Maar ja, is dat echt zo schadelijk? Daar wordt nog volop onderzoek naar gedaan. Zo zouden microplastics ervoor zorgen dat longweefsel niet groeit als er nylon microplastics in de longen aanwezig zijn en dat sommige immuuncellen van mensen er niet tegen opgewassen zijn. Microplastics kunnen via de wortels van planten zelfs onze planten binnendringen. Microplastics zwemmen ook rond in onze bloedbaan. Onnatuurlijke deeltjes vol weekmakers en stabilisators: dat wil je niet in je lijf hebben, zou je denken. Het kan naast invloed uitoefenen op het immuunsysteem ook effecten hebben op de hormonen in het lichaam. Tegelijkertijd is er tot nu toe geen onderzoek bekend waaruit blijkt dat het levensgevaarlijk is voor mensen.
Moet je nu meteen alles laten staan? Dat is geen beginnen aan: ze zitten zelfs in theezakjes. Uit onderzoek blijkt dat elke week minder dan 1 korreltje zout aan microplastics binnenkrijgt (0,0041mg), Het kan ook veel meer zijn: 1 op de 20 mensen schijnen 676 mg microplastics per week binnen te krijgen. Het kan wel zinvol zijn om te bedenken wat je zoal eet en gebruikt: zitten er microplastics in? En: hoe kun je zelf zorgen dat microplastics zoveel mogelijk worden teruggedrongen?

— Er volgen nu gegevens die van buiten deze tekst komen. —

-- ==== Sys2Proof/Tests/Slice0.lean ====
section
/-! SUPPORT. Tests. Expected packets are those of the test-vector files (`95_test_vectors.md`,
`96_test_vectors_codec.md`, `97_test_vectors_control.md`), under their test configuration T1; words of
instructions are written out from the encoding of `30_encoding.md` rules R81, R82 and R86. The witnesses
show, for each obligation with hypotheses, concrete data that meets them all. -/

namespace Sys2Proof.Tests

open Sys2Proof Sys2Proof.Machine Sys2Proof.Spec

/-! ### WellFormed -/

/-- The smoke test of the one check of `WellFormed.lean`: a payload of 65536 bytes does not fit `LEN`. -/
theorem test_payload_too_long_is_ill_formed :
    (Instr.validate (List.replicate 65536 0)).wellFormed = false := by
  rw [Instr.wellFormed, Instr.payload, List.length_replicate]; decide

/-- The longest payload fits. -/
theorem test_longest_payload_is_well_formed :
    (Instr.validate (List.replicate 65535 0)).wellFormed = true := by
  rw [Instr.wellFormed, Instr.payload, List.length_replicate]; decide

/-! ### The test configuration T1 (`95_test_vectors.md`, section 2) -/

/-- Role HEADER, `CCITT16_V2(2, 14)`. -/
def headerProfile : Profile := ⟨.header, .ccitt16v2 2 14, true, true⟩
/-- Role TERMINATOR, `CCITT16_V2(2, 14)`. -/
def terminatorProfile : Profile := ⟨.terminator, .ccitt16v2 2 14, true, false⟩
/-- Role PAYLOAD, `CRC32(2, 14)`. -/
def dataProfile : Profile := ⟨.payload, .crc32 2 14, false, false⟩

/-- T1. -/
def T1 : Cfg where
  table8 := fun i => 7#8 * i + 3#8
  table9 := fun i => 0x100#16 ||| (5#8 * i + 1#8).setWidth 16
  frameLen := 16
  syncOff := 0
  syncW := 2
  syncMask := [0xFF, 0xF0]
  syncTable := [([0xA5, 0x50], ⟨.data, .bs⟩), ([0xA5, 0xA0], ⟨.voice, .bs⟩),
    ([0x5A, 0x50], ⟨.data, .ms⟩), ([0x5A, 0xA0], ⟨.voice, .ms⟩)]
  typeOf := fun F => F.getD 2 0
  profile := fun t =>
    if t = 1#8 then some headerProfile else if t = 2#8 then some terminatorProfile
    else if t = 3#8 then some dataProfile else none
  hdrOf := fun F => ⟨ofBe32 0 (F.getD 4 0) (F.getD 5 0) (F.getD 6 0),
    ofBe32 0 (F.getD 7 0) (F.getD 8 0) (F.getD 9 0), (F.getD 3 0).getLsbD 0⟩
  lcOf := fun F => slice F 10 4
  lcLen := 4
  idW := 24
  ridValid := fun id => id != 0
  tgValid := fun id => id != 0 && id != 666#32
  rssiMap := fun r => -r
  rfTimeoutMs := 1000
  netTimeoutMs := 2000
  hangMs := 5000
  queueDepth := 4

/-- T1 with the two kinds of check that it does not use: the voice profile checks five bits, and type 4
is a payload with variant 1 of CRC-16. -/
def T2 : Cfg := { T1 with
  voiceProfile := ⟨.payload, .fivebit 2 11 0, false, false⟩
  profile := fun t => if t = 4#8 then some ⟨.payload, .ccitt16v1 2 3, false, false⟩ else none }

theorem append_byte_lt {n k : Nat} {x : BitVec n} (y : Byte) (h : x.toNat < 2 ^ k) :
    (x ++ y).toNat < 2 ^ (k + 8) := by
  have hy := y.isLt
  rw [BitVec.toNat_append]
  refine Nat.or_lt_two_pow ?_ (Nat.lt_of_lt_of_le hy (Nat.pow_le_pow_right (by decide) (by omega)))
  rw [Nat.shiftLeft_eq, Nat.pow_add]
  exact Nat.mul_lt_mul_of_pos_right h (by decide)

theorem three_byte_id (a b d : Byte) : (ofBe32 0 a b d).toNat < 2 ^ 24 :=
  append_byte_lt (k := 16) d (append_byte_lt (k := 8) b (append_byte_lt (k := 0) a (by decide)))

/-- T1 is well formed (rule R10). -/
theorem T1_wellFormed : T1.WellFormed where
  frame_len := by decide
  mask_width := rfl
  pattern_width := by decide
  lc_len := by decide
  lc_width := by intro F h; simp [T1, slice] at h ⊢; omega
  id_width := by decide
  sync_inside := by decide
  table_nonempty := by decide
  table_distinct := by decide
  checks_fit := by
    intro t p h
    simp only [T1] at h
    repeat' split at h
    all_goals cases h
    all_goals simp [CheckSpec.fits, T1, headerProfile, terminatorProfile, dataProfile]
  voice_check_fits := trivial
  header_ids := by
    intro t p h hr
    simp only [T1] at h
    repeat' split at h
    all_goals cases h
    all_goals first | rfl | cases hr
  voice_role := rfl
  depth_pos := by decide
  ids_fit := fun _ _ => ⟨three_byte_id .., three_byte_id ..⟩

/-- T2 is well formed. -/
theorem T2_wellFormed : T2.WellFormed :=
  { T1_wellFormed with
    checks_fit := by
      intro t p h
      simp only [T2] at h
      split at h <;> cases h
      simp [CheckSpec.fits, T2, T1]
    voice_check_fits := by simp [CheckSpec.fits, T2, T1]
    header_ids := by
      intro t p h hr
      simp only [T2] at h
      split at h <;> cases h
      cases hr
    voice_role := rfl }

/-- Condition 5 of rule R10 refuses a queue of depth 0. -/
theorem test_depth_zero_is_ill_formed : ¬ { T1 with queueDepth := 0 }.WellFormed :=
  fun h => absurd h.depth_pos (by decide)

/-- Condition 2 refuses two patterns that are equal after masking. -/
theorem test_equal_patterns_are_ill_formed :
    ¬ { T1 with syncTable := [([0xA5, 0x50], ⟨.data, .bs⟩), ([0xA5, 0x5F], ⟨.voice, .bs⟩)]
      }.WellFormed := fun h => absurd h.table_distinct (by decide)

/-- Condition 1 refuses a sync field that ends outside the frame. -/
theorem test_sync_outside_is_ill_formed : ¬ { T1 with syncOff := 15 }.WellFormed :=
  fun h => absurd h.sync_inside (by decide)

/-- Condition 3 refuses a check that ends outside the frame. -/
theorem test_check_outside_is_ill_formed :
    ¬ { T1 with voiceProfile := ⟨.payload, .crc32 2 15, false, false⟩ }.WellFormed :=
  fun h => absurd h.voice_check_fits (by simp [CheckSpec.fits, T1])

/-- Condition 4 refuses a voice profile with another role. -/
theorem test_voice_role_is_ill_formed :
    ¬ { T1 with voiceProfile := ⟨.header, .none, true, false⟩ }.WellFormed :=
  fun h => absurd h.voice_role (by decide)

/-- Condition 6 refuses ids wider than `ID_W`. -/
theorem test_wide_id_is_ill_formed : ¬ { T1 with hdrOf := fun _ => ⟨0x1000000, 0, true⟩ }.WellFormed :=
  fun h => absurd (h.ids_fit (zeros 16) (by decide)).1 (by decide)

/-! ### Decoding: one word of each command, written out from rules R81, R82 and R86 -/

theorem test_decode_chk5 :
    decode [0x01, 0x85, 0x00, 0x01, 0x00, 0x00, 0x00, 0x00, 0x07] = .ok (.chk5 0x85 [7]) := by decide
theorem test_decode_enc5 :
    decode [0x02, 0x00, 0x00, 0x02, 0x00, 0x00, 0x00, 0x00, 0x07, 0x08] = .ok (.enc5 [7, 8]) := by decide
theorem test_decode_chk16a :
    decode [0x03, 0x00, 0x00, 0x01, 0x00, 0x00, 0x00, 0x00, 0x01] = .ok (.chk16a [1]) := by decide
theorem test_decode_add16a :
    decode [0x04, 0x00, 0x00, 0x01, 0x00, 0x00, 0x00, 0x00, 0x02] = .ok (.add16a [2]) := by decide
theorem test_decode_chk16b :
    decode [0x05, 0x00, 0x00, 0x01, 0x00, 0x00, 0x00, 0x00, 0x03] = .ok (.chk16b [3]) := by decide
theorem test_decode_add16b :
    decode [0x06, 0x00, 0x00, 0x01, 0x00, 0x00, 0x00, 0x00, 0x04] = .ok (.add16b [4]) := by decide
theorem test_decode_chk32 :
    decode [0x07, 0x00, 0x00, 0x01, 0x00, 0x00, 0x00, 0x00, 0x05] = .ok (.chk32 [5]) := by decide
theorem test_decode_add32 :
    decode [0x08, 0x00, 0x00, 0x01, 0x00, 0x00, 0x00, 0x00, 0x06] = .ok (.add32 [6]) := by decide
theorem test_decode_crc8 :
    decode [0x09, 0x00, 0x00, 0x01, 0x00, 0x00, 0x00, 0x00, 0x07] = .ok (.crc8 [7]) := by decide
theorem test_decode_crc9 :
    decode [0x0A, 0x00, 0x00, 0x01, 0x00, 0x00, 0x00, 0x00, 0x08] = .ok (.crc9 [8]) := by decide
theorem test_decode_sync :
    decode [0x10, 0x00, 0x00, 0x02, 0x00, 0x00, 0x00, 0x00, 0xA5, 0x5F] = .ok (.sync [0xA5, 0x5F]) := by decide
theorem test_decode_validate :
    decode [0x11, 0x00, 0x00, 0x00, 0x00, 0x00, 0x00, 0x00] = .ok (.validate []) := by decide
theorem test_decode_procframe :
    decode [0x20, 0x01, 0x00, 0x01, 0x00, 0x00, 0x80, 0x01, 0xA5] = .ok (.procframe (some 0x8001) [0xA5]) := by decide
theorem test_decode_procframe_without_sample :
    decode [0x20, 0x00, 0x00, 0x01, 0x00, 0x00, 0x00, 0x00, 0xA5] = .ok (.procframe none [0xA5]) := by decide
theorem test_decode_procnet :
    decode [0x21, 0x01, 0x00, 0x00, 0x00, 0x00, 0x00, 0x00] = .ok (.procnet (some [])) := by decide
theorem test_decode_procnet_without_frame :
    decode [0x21, 0x00, 0x00, 0x00, 0x00, 0x00, 0x00, 0x00] = .ok (.procnet none) := by decide
theorem test_decode_getframe :
    decode [0x22, 0x00, 0x00, 0x00, 0x00, 0x00, 0x00, 0x00] = .ok (.getframe) := by decide
theorem test_decode_clock :
    decode [0x23, 0x00, 0x00, 0x00, 0x12, 0x34, 0x56, 0x78] = .ok (.clock 0x12345678) := by decide
theorem test_decode_isbusy :
    decode [0x24, 0x00, 0x00, 0x00, 0x00, 0x00, 0x00, 0x00] = .ok (.isbusy) := by decide
theorem test_decode_reset :
    decode [0x25, 0x00, 0x00, 0x00, 0x00, 0x00, 0x00, 0x00] = .ok (.reset) := by decide
theorem test_decode_rdstat :
    decode [0x26, 0x51, 0x00, 0x00, 0x00, 0x00, 0x00, 0x00] = .ok (.rdstat 0x51) := by decide
theorem test_decode_rdlc :
    decode [0x27, 0x01, 0x00, 0x00, 0x00, 0x00, 0x00, 0x00] = .ok (.rdlc .net) := by decide

theorem test_decode_reserved_opcode :
    decode [0x0B, 0x00, 0x00, 0x00, 0x00, 0x00, 0x00, 0x00] = .error .reservedOpcode := by decide
theorem test_decode_reserved_field :
    decode [0x20, 0x00, 0x00, 0x00, 0x00, 0x00, 0x00, 0x01] = .error .reservedField := by decide
theorem test_decode_unexpected_payload :
    decode [0x22, 0x00, 0x00, 0x01, 0x00, 0x00, 0x00, 0x00, 0x00] = .error .unexpectedPayload := by decide
theorem test_decode_misdelimited :
    decode [0x22, 0x00, 0x00, 0x01, 0x00, 0x00, 0x00, 0x00] = .error .misdelimited := by decide

/-- The table's byte 0 is the least significant byte of a table word. -/
theorem test_table_word_is_little_end_first :
    decodeTableWord 64 0x785634120000AB26 = none ∧ decodeTableWord 32 0x0000AB26 = some (.rdstat 0xAB) := by
  decide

We weten nog niet helemaal hoe schadelijk ze zijn, maar tegelijkertijd weten we ook dat ze niet bepaald natuurlijk zijn. Probeer dus eens geen plastic zakje om een appel te doen in de supermarkt, koop geen synthetische kleding en neem je eigen beker mee naar de Starbucks. Gelukkig is er nog veel meer dat we kunnen doen om te zorgen dat het aantal microplastics in ieder geval niet groeit en groeit. Niet alles tegelijk, maar elke dag een beetje kan al helpen om die zoutkorrel steeds kleiner te maken.